SUPPLIED DATA -
* * *

-- ==== Sys2Proof/Tests/Slice0.lean ====
section
/-! SUPPORT. Tests. The expected results are the spec's: the encodings of 30_encoding.md R46, R47 written out bit by bit, and
the vectors T1 to T31 of 95_test_vectors.md. No test runs a Shuffle in the kernel (1536 Updates). The last part shows,
for every statement that has hypotheses, a concrete state and operands that meet them. -/

namespace Sys2Proof.Tests

open Sys2Proof.Machine

/-! ## Helpers -/

/-- The next state, when there is one. -/
def after (r : Result) : Option State :=
  match r with
  | .next t => some t
  | .fault _ => none
  | .refused _ => none

/-- The response of the next state. -/
def answer (r : Result) : Option Response := (after r).bind fun t => t.response

/-- `I J K W Z A` of the next state. -/
def registers (r : Result) : Option (List Byte) :=
  (after r).map fun t => [t.sponge.I, t.sponge.J, t.sponge.K, t.sponge.W, t.sponge.Z, t.sponge.A]

/-- The cells of the next state that differ from the identity. -/
def changedCells (r : Result) : Option Memory := (after r).map fun t => t.sponge.S

/-- `FLT` of the next state. -/
def faultFlag (r : Result) : Option Bool := (after r).map fun t => t.FLT

/-- The reset state with one transaction delivered. -/
def deliver (h : Header) (p : List Byte) : State := { State.reset with input := [.transaction ⟨h, p⟩] }

/-- The reset state with another absorb counter. -/
def counting (a : Byte) : State := { State.reset with sponge := Sponge.reset.setA a }

/-- The reset state with `FLT = 1`. -/
def faulted : State := { State.reset with FLT := true }

/-! ## Well-formedness: one ill-formed term for each check -/

theorem test_abs_of_4096_bytes_refused : (Instr.abs (List.replicate 4096 0)).wellFormed = false := by
  rw [Instr.wellFormed, List.length_replicate]; rfl

theorem test_sqz_4096_refused : (Instr.sqz 4096).wellFormed = false := by decide

theorem test_xorks_capacity_4096_refused : (Instr.xorks 4096 []).wellFormed = false := by decide

theorem test_xorks_of_4096_bytes_refused : (Instr.xorks 0 (List.replicate 4096 0)).wellFormed = false := by
  rw [Instr.wellFormed, List.length_replicate]; rfl

theorem test_longest_lengths_are_well_formed :
    (Instr.sqz 4095).wellFormed = true ∧ (Instr.xorks 4095 [0x61]).wellFormed = true ∧
      (Instr.abs (List.replicate 4095 0)).wellFormed = true :=
  ⟨by decide, by decide, by rw [Instr.wellFormed, List.length_replicate]; rfl⟩

/-! ## Decoding: T27, the headers bit by bit as `op dcap len` (R46) -/

theorem test_decode_rst : decode ⟨0b00000001_000000000000_000000000000, []⟩ = .ok .rst := by decide

theorem test_decode_abs : decode ⟨0b00000010_000000000000_000000000011, [0x41, 0x42, 0x43]⟩ =
    .ok (.abs [0x41, 0x42, 0x43]) := by decide

theorem test_decode_abs_empty : decode ⟨0b00000010_000000000000_000000000000, []⟩ = .ok (.abs []) := by decide

theorem test_decode_abstop : decode ⟨0b00000011_000000000000_000000000000, []⟩ = .ok .abstop := by decide

theorem test_decode_drip : decode ⟨0b00000100_000000000000_000000000000, []⟩ = .ok .drip := by decide

theorem test_decode_sqz_longest : decode ⟨0b00000101_000000000000_111111111111, []⟩ = .ok (.sqz 4095) := by decide

theorem test_decode_xorks : decode ⟨0b00000110_000000000101_000000000001, [0x61]⟩ = .ok (.xorks 5 [0x61]) := by decide

theorem test_decode_xorks_capacity_only : decode ⟨0b00000110_111111111111_000000000000, []⟩ =
    .ok (.xorks 4095 []) := by decide

theorem test_decode_reserved_opcodes :
    decode ⟨0x00000000, []⟩ = .error .reservedOpcode ∧ decode ⟨0x07000000, []⟩ = .error .reservedOpcode ∧
      decode ⟨0xFF000000, []⟩ = .error .reservedOpcode := by decide

theorem test_decode_nonzero_fields :
    decode ⟨0x01000001, []⟩ = .error .nonzeroField ∧ decode ⟨0x01001000, []⟩ = .error .nonzeroField ∧
      decode ⟨0x02001001, [0x61]⟩ = .error .nonzeroField ∧ decode ⟨0x03000001, []⟩ = .error .nonzeroField ∧
      decode ⟨0x03001000, []⟩ = .error .nonzeroField ∧ decode ⟨0x04000001, []⟩ = .error .nonzeroField ∧
      decode ⟨0x05001000, []⟩ = .error .nonzeroField := by decide

theorem test_decode_payload_lengths :
    decode ⟨0x01000000, [0x61]⟩ = .error .payloadLength ∧ decode ⟨0x02000002, [0x61]⟩ = .error .payloadLength ∧
      decode ⟨0x02000001, [0x61, 0x62]⟩ = .error .payloadLength ∧
      decode ⟨0x05000001, [0x61]⟩ = .error .payloadLength ∧
      decode ⟨0x06002003, [0x61, 0x62]⟩ = .error .payloadLength ∧
      decode ⟨0x06000001, []⟩ = .error .payloadLength := by decide

theorem test_encode_words :
    encode .rst = ⟨0x01000000, []⟩ ∧ encode (.abs [0x61]) = ⟨0x02000001, [0x61]⟩ ∧
      encode .abstop = ⟨0x03000000, []⟩ ∧ encode .drip = ⟨0x04000000, []⟩ ∧ encode (.sqz 8) = ⟨0x05000008, []⟩ ∧
      encode (.xorks 5 [0x68, 0x65]) = ⟨0x06005002, [0x68, 0x65]⟩ := by decide

theorem test_table_words :
    decodeTableWord 32 0x01000000 = some .rst ∧ decodeTableWord 32 0x02000002 = some (.abs [0, 0]) ∧
      decodeTableWord 32 0x03000000 = some .abstop ∧ decodeTableWord 32 0x04000000 = some .drip ∧
      decodeTableWord 32 0x05000FFF = some (.sqz 4095) ∧ decodeTableWord 32 0x06002001 = some (.xorks 2 [0]) ∧
      decodeTableWord 40 0x6102000001 = some (.abs [0x61]) ∧ decodeTableWord 32 0x07000000 = none := by decide

/-! ## The array -/

theorem test_swap : (Memory.swap [] 1 4).read 1 = 4 ∧ (Memory.swap [] 1 4).read 4 = 1 ∧
    Memory.swap (Memory.swap [] 1 4) 1 4 = [] ∧ Memory.swap [] 7 7 = [] := by decide

/-! ## Commands, one step each -/

/-- T1, T2b. -/
theorem test_rst : exec .rst { faulted with sponge := ⟨[(0, 1), (1, 0)], 2, 3, 4, 5, 6, 7⟩ } =
    .next { State.reset with response := some ⟨.ok, []⟩ } := rfl

/-- T3. -/
theorem test_abs_A : changedCells (exec (.abs [0x41]) State.reset) =
      some [(0x00, 0x81), (0x01, 0x84), (0x81, 0x00), (0x84, 0x01)] ∧
    registers (exec (.abs [0x41]) State.reset) = some [0, 0, 0, 1, 0, 2] := by decide

/-- T5, the rows that tell the nibble orders apart. -/
theorem test_abs_nibble_order :
    changedCells (exec (.abs [0x80]) State.reset) = some [(0x00, 0x80), (0x01, 0x88), (0x80, 0x00), (0x88, 0x01)] ∧
      changedCells (exec (.abs [0x08]) State.reset) =
        some [(0x00, 0x88), (0x01, 0x80), (0x80, 0x01), (0x88, 0x00)] := by decide

/-- T7. -/
theorem test_abstop : changedCells (exec .abstop State.reset) = some [] ∧
    registers (exec .abstop State.reset) = some [0, 0, 0, 1, 0, 1] := by decide

/-- T17, first byte. -/
theorem test_drip : answer (exec .drip State.reset) = some ⟨.ok, [0x04]⟩ ∧
    registers (exec .drip State.reset) = some [1, 1, 2, 1, 4, 0] := by decide

/-- T18, first four bytes. -/
theorem test_sqz : answer (exec (.sqz 4) State.reset) = some ⟨.ok, [0x04, 0x14, 0x45, 0xCE]⟩ := by decide

/-- T19 (a). -/
theorem test_sqz_zero : exec (.sqz 0) State.reset = .next { State.reset with response := some ⟨.ok, []⟩ } := rfl

/-- T31. -/
theorem test_xorks : answer (exec (.xorks 4 [0x74, 0x65, 0x73, 0x74]) State.reset) =
    some ⟨.ok, [0x70, 0x71, 0x36, 0xBA]⟩ := by decide

/-- T26: the pending Shuffle does not run. -/
theorem test_xorks_short : exec (.xorks 2 [0x61, 0x62, 0x63]) (counting 2) =
    .next { counting 2 with FLT := true, response := some ⟨.eLen, []⟩ } := rfl

/-! ## Internal operations -/

/-- T13, steps 1 and 2. -/
theorem test_update : (update (update Sponge.reset)).J = 0x05 ∧ (update (update Sponge.reset)).K = 0x09 ∧
    (update (update Sponge.reset)).S = [(2, 5), (5, 2)] := by decide

/-- T13b: every sum wraps. -/
theorem test_update_wraps : update ⟨[], 0xFE, 0xF0, 0x20, 0x07, 0, 0⟩ =
    ⟨[(0x05, 0x15), (0x15, 0x05)], 0x05, 0x15, 0x3A, 0x07, 0, 0⟩ := by decide

/-- T15 (c), two of its pairs. -/
theorem test_crush_pair : crushPair [(0, 0xFF), (255, 0)] 0 = [] ∧ crushPair [(127, 0x80), (128, 0x7F)] 127 = [] ∧
    crushPair [(5, 6), (6, 5)] 5 = [(5, 6), (6, 5)] := by decide

/-! ## Steps -/

/-- T27: a legal transaction and an ILLEGAL one. -/
theorem test_step_delivers :
    answer (step (deliver 0x05000002 [])) = some ⟨.ok, [0x04, 0x14]⟩ ∧
      answer (step (deliver 0x06002003 [0x61, 0x62])) = some ⟨.eIllegal, []⟩ ∧
      faultFlag (step (deliver 0x06002003 [0x61, 0x62])) = some true := by decide

/-- T28 steps 6, 8, 9: an ILLEGAL header and a near-`RST` are refused, a legal `RST` is not. -/
theorem test_step_faulted :
    answer (step { deliver 0x07000000 [] with FLT := true }) = some ⟨.eFaulted, []⟩ ∧
      answer (step { deliver 0x01000001 [] with FLT := true }) = some ⟨.eFaulted, []⟩ ∧
      faultFlag (step { deliver 0x01000001 [] with FLT := true }) = some true ∧
      answer (step { deliver 0x01000000 [] with FLT := true }) = some ⟨.ok, []⟩ ∧
      faultFlag (step { deliver 0x01000000 [] with FLT := true }) = some false := by decide

/-- R140. -/
theorem test_hardware_reset :
    step { faulted with sponge := ⟨[(0, 1), (1, 0)], 2, 3, 4, 5, 6, 7⟩, input := [.resetDuring ⟨0x04000000, []⟩] } =
      .next State.reset := rfl

theorem test_placed_word_runs :
    answer (step (State.reset.withFetchWord 32 0x04000000)) = some ⟨.ok, [0x04]⟩ ∧
      answer (step (State.reset.withFetchWord 32 0x06001001)) = some ⟨.ok, [0x04]⟩ := by decide

/-! ## Host sequences and assembler text -/

/-- R57: one `ABS -` for nothing, one `SQZ 0` for zero, full commands first. -/
theorem test_sequences :
    absorbSeq [] = [.abs []] ∧ squeezeSeq 0 = [.sqz 0] ∧ squeezeSeq 8191 = [.sqz 4095, .sqz 4095, .sqz 1] ∧
      squeezeSeq 4095 = [.sqz 4095] ∧ xorStreamSeq 2 [1, 2, 3] = none ∧ hashCall [0x61] (-1) = [] := by decide

/-- R110, R111: the hash of `ABC` at size 32. -/
theorem test_hash_sequence : hashSeq [0x41, 0x42, 0x43] 32 =
    [.abs [0x41, 0x42, 0x43], .abstop, .abs [0x20], .sqz 32] := by decide

/-- P3 of 95_test_vectors.md, line 3, and a comment line. -/
theorem test_assembler :
    assembleLine ("XORKS 5, " ++ String.ofList [quoteMark] ++ "hello" ++ String.ofList [quoteMark] ++ " ; five").toList =
      some [.xorks 5 [0x68, 0x65, 0x6C, 0x6C, 0x6F]] ∧
      assembleLine "ABS 41 42 43".toList = some [.abs [0x41, 0x42, 0x43]] ∧ assembleLine "ABS -".toList = some [.abs []] ∧
      assembleLine "SQZ 4096".toList = none ∧ assembleLine "; nothing".toList = some [] := by decide

/-- R56: the listing form. -/
theorem test_listing : listing (encode (.xorks 5 [0x68, 0x6F])) = "06005002 68 6f".toList := by decide

/-! ## Witnesses: a state and operands that meet the hypotheses of each statement

A statement about a core that runs is met by the reset state and, at the ends of the counter's range, by `counting 0`,
`counting 127` and `counting 128`. -/

theorem witness_CanonicalMemoryIsItsBytes : Memory.wf [] ∧ Memory.wf [(0, 1), (1, 0)] ∧ Memory.wf [(255, 0)] := by
  decide

/-- One transaction for each clause of the decision list, with the lengths at their bounds. -/
theorem witness_DecodeIsTheDecisionList :
    let fields (h : Header) := (h.toNat / 2 ^ 24, h.toNat / 2 ^ 12 % 2 ^ 12, h.toNat % 2 ^ 12)
    fields 0x01000000 = (1, 0, 0) ∧ fields 0x02000000 = (2, 0, 0) ∧ fields 0x02000FFF = (2, 0, 4095) ∧
      (List.replicate 4095 (0 : Byte)).length = 4095 ∧ fields 0x03000000 = (3, 0, 0) ∧
      fields 0x04000000 = (4, 0, 0) ∧ fields 0x05000000 = (5, 0, 0) ∧ fields 0x05000FFF = (5, 0, 4095) ∧
      fields 0x06000000 = (6, 0, 0) ∧ fields 0x06FFFFFF = (6, 4095, 4095) ∧ fields 0x00000000 = (0, 0, 0) ∧
      fields 0x01000001 = (1, 0, 1) ∧ fields 0x05001000 = (5, 1, 0) ∧ fields 0x07000000 = (7, 0, 0) :=
  ⟨by decide, by decide, by decide, List.length_replicate, by decide, by decide, by decide, by decide, by decide,
    by decide, by decide, by decide, by decide, by decide⟩

theorem witness_DecodeOfEncodeIsTheCommand :
    Instr.rst.wellFormed = true ∧ (Instr.abs []).wellFormed = true ∧ (Instr.abs (List.replicate 4095 0)).wellFormed = true ∧
      Instr.abstop.wellFormed = true ∧ Instr.drip.wellFormed = true ∧ (Instr.sqz 0).wellFormed = true ∧
      (Instr.sqz 4095).wellFormed = true ∧ (Instr.xorks 0 [0x61]).wellFormed = true ∧
      (Instr.xorks 4095 []).wellFormed = true :=
  ⟨rfl, rfl, by rw [Instr.wellFormed, List.length_replicate]; rfl, rfl, rfl, rfl, rfl, rfl, rfl⟩

theorem witness_EncodeOfDecodeIsTheTransaction : decode ⟨0x06FFF001, [0x61]⟩ = .ok (.xorks 4095 [0x61]) := by decide

/-- A transaction answered `OK`, and one answered otherwise. -/
theorem witness_OutputHasTheTableLength :
    (deliver 0x05000002 []).input = .transaction ⟨0x05000002, []⟩ :: [] ∧ (∃ u, step (deliver 0x05000002 []) = .next u) ∧
      (deliver 0x07000000 []).input = .transaction ⟨0x07000000, []⟩ :: [] ∧ (∃ u, step (deliver 0x07000000 []) = .next u) :=
  ⟨rfl, ⟨_, rfl⟩, rfl, ⟨_, rfl⟩⟩

/-- Every constructor answers a next state from the reset state. -/
theorem witness_StatusCodesAreTheTable :
    (∃ t, exec .rst State.reset = .next t) ∧ (∃ t, exec (.abs [0x41]) State.reset = .next t) ∧
      (∃ t, exec .abstop State.reset = .next t) ∧ (∃ t, exec .drip State.reset = .next t) ∧
      (∃ t, exec (.sqz 2) State.reset = .next t) ∧ (∃ t, exec (.xorks 1 [0x41]) State.reset = .next t) :=
  ⟨⟨_, rfl⟩, ⟨_, rfl⟩, ⟨_, rfl⟩, ⟨_, rfl⟩, ⟨_, rfl⟩, ⟨_, rfl⟩⟩
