-- ==== Sys2Proof/Syntax.lean ====
section
/-! DEFINITION. The 34 instructions: one constructor per row of the opcode table, in its order
(spec/30_encoding.md R85, R86). Field types carry the widths of R82, so every term is an instruction. -/

namespace Sys2Proof

/-- An instruction with its field values. `x`, `y` are register numbers, `n` a row count, `kk` an 8-bit and
`nnn` a 12-bit immediate (30_encoding.md R82, R83). -/
inductive Instr where
  /-- 00E0 `CLS` (44_display.md R180). -/
  | cls
  /-- 00EE `RET` (41_control_flow.md R120). -/
  | ret
  /-- 1nnn `JP nnn` (R121). -/
  | jp (nnn : BitVec 12)
  /-- 2nnn `CALL nnn` (R122). -/
  | call (nnn : BitVec 12)
  /-- 3xkk `SE Vx, kk` (R123). -/
  | seImm (x : RegIdx) (kk : Byte)
  /-- 4xkk `SNE Vx, kk` (R124). -/
  | sneImm (x : RegIdx) (kk : Byte)
  /-- 5xy0 `SE Vx, Vy` (R125). -/
  | seReg (x y : RegIdx)
  /-- 6xkk `LD Vx, kk` (42_alu.md R140). -/
  | ldImm (x : RegIdx) (kk : Byte)
  /-- 7xkk `ADD Vx, kk` (R141). -/
  | addImm (x : RegIdx) (kk : Byte)
  /-- 8xy0 `LD Vx, Vy` (R142). -/
  | ldReg (x y : RegIdx)
  /-- 8xy1 `OR Vx, Vy` (R143). -/
  | orReg (x y : RegIdx)
  /-- 8xy2 `AND Vx, Vy` (R144). -/
  | andReg (x y : RegIdx)
  /-- 8xy3 `XOR Vx, Vy` (R145). -/
  | xorReg (x y : RegIdx)
  /-- 8xy4 `ADD Vx, Vy` (R146). -/
  | addReg (x y : RegIdx)
  /-- 8xy5 `SUB Vx, Vy` (R147). -/
  | sub (x y : RegIdx)
  /-- 8xy6 `SHR Vx`: `y` is a don't-care field, kept so that the word can be written back (R148, R88, R151). -/
  | shr (x y : RegIdx)
  /-- 8xy7 `SUBN Vx, Vy` (R149). -/
  | subn (x y : RegIdx)
  /-- 8xyE `SHL Vx`: `y` is a don't-care field (R150, R88, R151). -/
  | shl (x y : RegIdx)
  /-- 9xy0 `SNE Vx, Vy` (41_control_flow.md R126). -/
  | sneReg (x y : RegIdx)
  /-- Annn `LD I, nnn` (43_index_memory.md R160). -/
  | ldI (nnn : BitVec 12)
  /-- Bnnn `JP V0, nnn` (41_control_flow.md R127). -/
  | jpV0 (nnn : BitVec 12)
  /-- Cxkk `RND Vx, kk` (42_alu.md R152). -/
  | rnd (x : RegIdx) (kk : Byte)
  /-- Dxyn `DRW Vx, Vy, n` (44_display.md R181). -/
  | drw (x y : RegIdx) (n : Fin 16)
  /-- Ex9E `SKP Vx` (45_keypad_timers.md R190). -/
  | skp (x : RegIdx)
  /-- ExA1 `SKNP Vx` (R191). -/
  | sknp (x : RegIdx)
  /-- Fx07 `LD Vx, DT` (R192). -/
  | ldVxDt (x : RegIdx)
  /-- Fx0A `LD Vx, K` (R193). -/
  | ldVxK (x : RegIdx)
  /-- Fx15 `LD DT, Vx` (R194). -/
  | ldDtVx (x : RegIdx)
  /-- Fx18 `LD ST, Vx` (R195). -/
  | ldStVx (x : RegIdx)
  /-- Fx1E `ADD I, Vx` (43_index_memory.md R161). -/
  | addI (x : RegIdx)
  /-- Fx29 `LD F, Vx` (R162). -/
  | ldF (x : RegIdx)
  /-- Fx33 `LD B, Vx` (R163). -/
  | ldB (x : RegIdx)
  /-- Fx55 `LD [I], Vx` (R164). -/
  | ldMemVx (x : RegIdx)
  /-- Fx65 `LD Vx, [I]` (R165). -/
  | ldVxMem (x : RegIdx)
  deriving DecidableEq, Repr

end Sys2Proof
end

* * *

WHAT TO WORK ON -
Only the lines from the beginning of the listing through the line containing "by bit, and" are wanted, each restated word for word.

FINISHED EXERCISE -
-- ==== Sys2Proof/Tests/Slice0.lean ====
section
/-! SUPPORT. Tests. The expected results are the spec's: the encodings of 30_encoding.md R46, R47 written out bit by bit, and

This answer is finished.